-- Given data follows --

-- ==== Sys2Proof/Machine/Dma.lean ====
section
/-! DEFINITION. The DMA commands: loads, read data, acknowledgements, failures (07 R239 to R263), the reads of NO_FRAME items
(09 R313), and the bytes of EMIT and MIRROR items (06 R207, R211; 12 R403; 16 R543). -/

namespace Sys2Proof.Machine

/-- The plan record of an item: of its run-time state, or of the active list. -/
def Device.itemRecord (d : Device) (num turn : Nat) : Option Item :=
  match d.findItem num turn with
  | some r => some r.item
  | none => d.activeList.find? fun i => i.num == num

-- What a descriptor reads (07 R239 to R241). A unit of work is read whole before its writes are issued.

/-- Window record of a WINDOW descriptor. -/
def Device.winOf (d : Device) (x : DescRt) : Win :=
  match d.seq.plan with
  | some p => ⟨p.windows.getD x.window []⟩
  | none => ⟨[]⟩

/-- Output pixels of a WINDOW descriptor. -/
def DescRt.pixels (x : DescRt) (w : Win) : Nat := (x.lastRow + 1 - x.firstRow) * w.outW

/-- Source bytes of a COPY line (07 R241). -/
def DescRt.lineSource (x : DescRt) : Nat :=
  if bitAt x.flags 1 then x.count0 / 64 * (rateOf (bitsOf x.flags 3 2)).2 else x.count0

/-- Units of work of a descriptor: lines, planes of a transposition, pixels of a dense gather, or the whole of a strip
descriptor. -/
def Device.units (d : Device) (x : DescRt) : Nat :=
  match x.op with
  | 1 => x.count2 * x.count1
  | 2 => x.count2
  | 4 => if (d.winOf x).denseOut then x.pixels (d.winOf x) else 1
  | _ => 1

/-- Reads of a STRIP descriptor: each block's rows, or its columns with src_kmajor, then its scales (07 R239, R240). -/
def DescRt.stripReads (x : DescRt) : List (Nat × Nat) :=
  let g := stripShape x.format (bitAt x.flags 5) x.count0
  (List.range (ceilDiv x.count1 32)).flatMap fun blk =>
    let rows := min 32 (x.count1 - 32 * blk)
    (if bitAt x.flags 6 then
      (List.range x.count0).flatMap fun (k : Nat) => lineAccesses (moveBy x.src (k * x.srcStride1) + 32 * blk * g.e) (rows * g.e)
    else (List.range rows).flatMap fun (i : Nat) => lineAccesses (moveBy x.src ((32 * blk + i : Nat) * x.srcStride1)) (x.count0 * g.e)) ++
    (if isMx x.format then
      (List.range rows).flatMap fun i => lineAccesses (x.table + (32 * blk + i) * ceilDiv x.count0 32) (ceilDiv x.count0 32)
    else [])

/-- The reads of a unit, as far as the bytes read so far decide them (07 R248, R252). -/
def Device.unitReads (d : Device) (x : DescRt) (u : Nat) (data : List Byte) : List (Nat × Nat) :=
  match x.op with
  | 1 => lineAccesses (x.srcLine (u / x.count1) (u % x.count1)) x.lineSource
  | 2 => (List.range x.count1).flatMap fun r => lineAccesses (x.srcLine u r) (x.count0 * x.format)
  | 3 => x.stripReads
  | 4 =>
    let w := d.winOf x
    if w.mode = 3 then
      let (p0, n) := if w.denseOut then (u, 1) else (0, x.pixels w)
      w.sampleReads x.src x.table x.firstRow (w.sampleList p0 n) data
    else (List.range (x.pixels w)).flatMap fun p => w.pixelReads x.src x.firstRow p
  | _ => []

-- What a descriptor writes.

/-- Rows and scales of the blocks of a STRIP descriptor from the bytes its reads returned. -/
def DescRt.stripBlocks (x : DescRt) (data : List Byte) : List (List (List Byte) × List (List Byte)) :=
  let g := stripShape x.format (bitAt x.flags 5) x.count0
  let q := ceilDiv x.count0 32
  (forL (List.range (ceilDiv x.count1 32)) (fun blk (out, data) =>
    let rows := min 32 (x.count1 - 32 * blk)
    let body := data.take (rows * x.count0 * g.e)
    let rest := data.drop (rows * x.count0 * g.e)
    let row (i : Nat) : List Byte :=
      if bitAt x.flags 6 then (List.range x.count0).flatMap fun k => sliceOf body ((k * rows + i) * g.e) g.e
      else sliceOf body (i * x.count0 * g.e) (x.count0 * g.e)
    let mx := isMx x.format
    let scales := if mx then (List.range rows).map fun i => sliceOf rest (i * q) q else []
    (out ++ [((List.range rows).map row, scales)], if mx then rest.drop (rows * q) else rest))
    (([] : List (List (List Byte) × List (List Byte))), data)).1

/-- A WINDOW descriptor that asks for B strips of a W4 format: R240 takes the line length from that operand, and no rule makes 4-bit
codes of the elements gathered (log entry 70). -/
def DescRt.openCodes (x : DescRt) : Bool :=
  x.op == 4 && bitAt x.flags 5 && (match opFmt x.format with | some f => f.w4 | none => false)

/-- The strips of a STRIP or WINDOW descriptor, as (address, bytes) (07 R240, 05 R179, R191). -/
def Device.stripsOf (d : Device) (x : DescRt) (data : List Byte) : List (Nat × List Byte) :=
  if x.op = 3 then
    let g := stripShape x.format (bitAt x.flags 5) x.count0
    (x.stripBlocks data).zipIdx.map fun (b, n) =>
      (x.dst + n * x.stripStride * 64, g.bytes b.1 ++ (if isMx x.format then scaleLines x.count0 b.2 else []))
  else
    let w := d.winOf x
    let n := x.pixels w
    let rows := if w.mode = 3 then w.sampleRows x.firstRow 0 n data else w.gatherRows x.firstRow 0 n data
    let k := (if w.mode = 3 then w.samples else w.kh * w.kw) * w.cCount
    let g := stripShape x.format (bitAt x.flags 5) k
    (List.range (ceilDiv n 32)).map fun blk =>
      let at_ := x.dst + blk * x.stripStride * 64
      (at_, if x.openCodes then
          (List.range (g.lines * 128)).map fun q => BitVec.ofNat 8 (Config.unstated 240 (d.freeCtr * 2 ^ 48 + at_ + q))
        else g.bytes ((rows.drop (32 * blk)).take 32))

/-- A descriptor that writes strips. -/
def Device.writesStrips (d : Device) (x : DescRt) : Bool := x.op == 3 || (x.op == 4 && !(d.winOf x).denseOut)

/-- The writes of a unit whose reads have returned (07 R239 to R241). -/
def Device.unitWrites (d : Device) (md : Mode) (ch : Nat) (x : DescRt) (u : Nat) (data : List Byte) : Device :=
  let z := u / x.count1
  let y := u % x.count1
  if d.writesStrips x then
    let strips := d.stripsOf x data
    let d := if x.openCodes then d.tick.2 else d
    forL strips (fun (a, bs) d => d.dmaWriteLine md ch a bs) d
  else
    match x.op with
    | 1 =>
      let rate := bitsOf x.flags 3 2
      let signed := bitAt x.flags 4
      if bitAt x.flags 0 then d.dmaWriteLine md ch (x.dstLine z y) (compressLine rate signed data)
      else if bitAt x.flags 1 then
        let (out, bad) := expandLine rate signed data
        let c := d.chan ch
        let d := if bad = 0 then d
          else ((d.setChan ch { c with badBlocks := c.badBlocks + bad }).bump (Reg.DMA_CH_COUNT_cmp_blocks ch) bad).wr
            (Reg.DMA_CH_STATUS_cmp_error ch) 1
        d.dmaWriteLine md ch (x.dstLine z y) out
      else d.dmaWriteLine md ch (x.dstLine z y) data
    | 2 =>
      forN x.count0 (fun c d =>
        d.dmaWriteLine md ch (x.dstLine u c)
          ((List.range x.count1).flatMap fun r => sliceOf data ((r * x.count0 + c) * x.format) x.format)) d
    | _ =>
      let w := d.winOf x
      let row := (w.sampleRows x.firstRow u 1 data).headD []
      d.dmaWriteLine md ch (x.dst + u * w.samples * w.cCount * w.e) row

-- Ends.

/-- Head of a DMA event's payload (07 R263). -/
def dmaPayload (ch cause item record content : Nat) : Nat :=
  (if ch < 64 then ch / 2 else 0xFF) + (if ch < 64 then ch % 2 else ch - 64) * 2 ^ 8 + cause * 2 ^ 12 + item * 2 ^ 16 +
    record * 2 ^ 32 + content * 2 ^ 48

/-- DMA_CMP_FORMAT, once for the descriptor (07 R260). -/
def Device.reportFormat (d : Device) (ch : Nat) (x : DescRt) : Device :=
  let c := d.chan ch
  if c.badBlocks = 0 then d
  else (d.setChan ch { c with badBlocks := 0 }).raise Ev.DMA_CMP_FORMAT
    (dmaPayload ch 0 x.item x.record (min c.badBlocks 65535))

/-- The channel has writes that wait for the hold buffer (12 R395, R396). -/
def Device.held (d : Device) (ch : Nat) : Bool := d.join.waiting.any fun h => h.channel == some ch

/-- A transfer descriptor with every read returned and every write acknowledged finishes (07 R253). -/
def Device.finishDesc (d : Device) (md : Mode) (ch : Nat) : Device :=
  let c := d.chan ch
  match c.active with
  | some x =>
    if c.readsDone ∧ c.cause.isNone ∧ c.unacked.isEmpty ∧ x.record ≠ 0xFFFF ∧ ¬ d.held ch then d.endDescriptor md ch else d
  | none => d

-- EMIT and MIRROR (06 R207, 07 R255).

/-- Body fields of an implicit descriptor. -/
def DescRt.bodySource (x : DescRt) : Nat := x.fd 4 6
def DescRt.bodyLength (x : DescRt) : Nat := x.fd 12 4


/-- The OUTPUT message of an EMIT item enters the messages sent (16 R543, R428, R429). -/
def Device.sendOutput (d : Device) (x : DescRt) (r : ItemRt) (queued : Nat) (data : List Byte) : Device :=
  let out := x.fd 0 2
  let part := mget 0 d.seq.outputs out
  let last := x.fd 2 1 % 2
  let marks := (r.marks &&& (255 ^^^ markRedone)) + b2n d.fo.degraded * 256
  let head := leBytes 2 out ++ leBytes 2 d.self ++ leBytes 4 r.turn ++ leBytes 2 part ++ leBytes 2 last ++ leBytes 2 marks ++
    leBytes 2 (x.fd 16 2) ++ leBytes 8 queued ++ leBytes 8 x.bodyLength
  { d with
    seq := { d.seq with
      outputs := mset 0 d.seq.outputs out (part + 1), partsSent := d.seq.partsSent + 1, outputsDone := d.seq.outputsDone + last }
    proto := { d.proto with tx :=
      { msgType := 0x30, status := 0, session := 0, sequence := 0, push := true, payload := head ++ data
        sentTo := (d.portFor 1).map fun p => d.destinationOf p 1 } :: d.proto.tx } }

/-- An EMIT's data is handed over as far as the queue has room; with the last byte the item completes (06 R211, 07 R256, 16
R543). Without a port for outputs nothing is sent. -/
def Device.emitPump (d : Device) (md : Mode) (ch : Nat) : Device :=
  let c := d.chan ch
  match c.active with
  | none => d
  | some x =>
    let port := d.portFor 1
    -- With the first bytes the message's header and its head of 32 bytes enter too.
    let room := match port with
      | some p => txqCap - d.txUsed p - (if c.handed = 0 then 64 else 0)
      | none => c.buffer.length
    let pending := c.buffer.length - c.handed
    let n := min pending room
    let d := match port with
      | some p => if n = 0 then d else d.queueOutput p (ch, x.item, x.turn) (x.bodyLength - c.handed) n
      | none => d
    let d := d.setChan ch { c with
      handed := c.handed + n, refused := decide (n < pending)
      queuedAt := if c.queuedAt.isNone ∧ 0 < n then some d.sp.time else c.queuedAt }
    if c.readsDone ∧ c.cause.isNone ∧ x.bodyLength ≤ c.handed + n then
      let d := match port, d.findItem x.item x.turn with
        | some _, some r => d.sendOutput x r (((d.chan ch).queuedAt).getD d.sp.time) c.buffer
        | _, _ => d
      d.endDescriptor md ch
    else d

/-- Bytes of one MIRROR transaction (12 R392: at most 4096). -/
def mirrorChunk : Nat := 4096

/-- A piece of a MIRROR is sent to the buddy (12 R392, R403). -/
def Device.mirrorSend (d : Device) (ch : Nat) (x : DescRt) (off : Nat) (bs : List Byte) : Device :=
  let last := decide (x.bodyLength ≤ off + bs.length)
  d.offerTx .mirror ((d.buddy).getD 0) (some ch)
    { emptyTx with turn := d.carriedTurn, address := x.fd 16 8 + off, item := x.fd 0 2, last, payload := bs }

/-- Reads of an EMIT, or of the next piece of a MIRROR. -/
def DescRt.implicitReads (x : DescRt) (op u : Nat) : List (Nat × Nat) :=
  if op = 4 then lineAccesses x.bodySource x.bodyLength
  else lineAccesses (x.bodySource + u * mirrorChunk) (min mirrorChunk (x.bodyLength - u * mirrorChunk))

-- Given data concluded --

> _Exercise description_: Of the lines above, retype only those from the line containing "let marks := (r.marks" through the line containing "let last := decide", including both, exactly.

> _Written answer_:
  let marks := (r.marks &&& (255 ^^^ markRedone)) + b2n d.fo.degraded * 256
  let head := leBytes 2 out ++ leBytes 2 d.self ++ leBytes 4 r.turn ++ leBytes 2 part ++ leBytes 2 last ++ leBytes 2 marks ++
    leBytes 2 (x.fd 16 2) ++ leBytes 8 queued ++ leBytes 8 x.bodyLength
  { d with
    seq := { d.seq with
      outputs := mset 0 d.seq.outputs out (part + 1), partsSent := d.seq.partsSent + 1, outputsDone := d.seq.outputsDone + last }
    proto := { d.proto with tx :=
      { msgType := 0x30, status := 0, session := 0, sequence := 0, push := true, payload := head ++ data
        sentTo := (d.portFor 1).map fun p => d.destinationOf p 1 } :: d.proto.tx } }

/-- An EMIT's data is handed over as far as the queue has room; with the last byte the item completes (06 R211, 07 R256, 16
R543). Without a port for outputs nothing is sent. -/
def Device.emitPump (d : Device) (md : Mode) (ch : Nat) : Device :=
  let c := d.chan ch
  match c.active with
  | none => d
  | some x =>
    let port := d.portFor 1
    -- With the first bytes the message's header and its head of 32 bytes enter too.
    let room := match port with
      | some p => txqCap - d.txUsed p - (if c.handed = 0 then 64 else 0)
      | none => c.buffer.length
    let pending := c.buffer.length - c.handed
    let n := min pending room
    let d := match port with
      | some p => if n = 0 then d else d.queueOutput p (ch, x.item, x.turn) (x.bodyLength - c.handed) n
      | none => d
    let d := d.setChan ch { c with
      handed := c.handed + n, refused := decide (n < pending)
      queuedAt := if c.queuedAt.isNone ∧ 0 < n then some d.sp.time else c.queuedAt }
    if c.readsDone ∧ c.cause.isNone ∧ x.bodyLength ≤ c.handed + n then
      let d := match port, d.findItem x.item x.turn with
        | some _, some r => d.sendOutput x r (((d.chan ch).queuedAt).getD d.sp.time) c.buffer
        | _, _ => d
      d.endDescriptor md ch
    else d

/-- Bytes of one MIRROR transaction (12 R392: at most 4096). -/
def mirrorChunk : Nat := 4096

/-- A piece of a MIRROR is sent to the buddy (12 R392, R403). -/
def Device.mirrorSend (d : Device) (ch : Nat) (x : DescRt) (off : Nat) (bs : List Byte) : Device :=
  let last := decide (x.bodyLength ≤ off + bs.length)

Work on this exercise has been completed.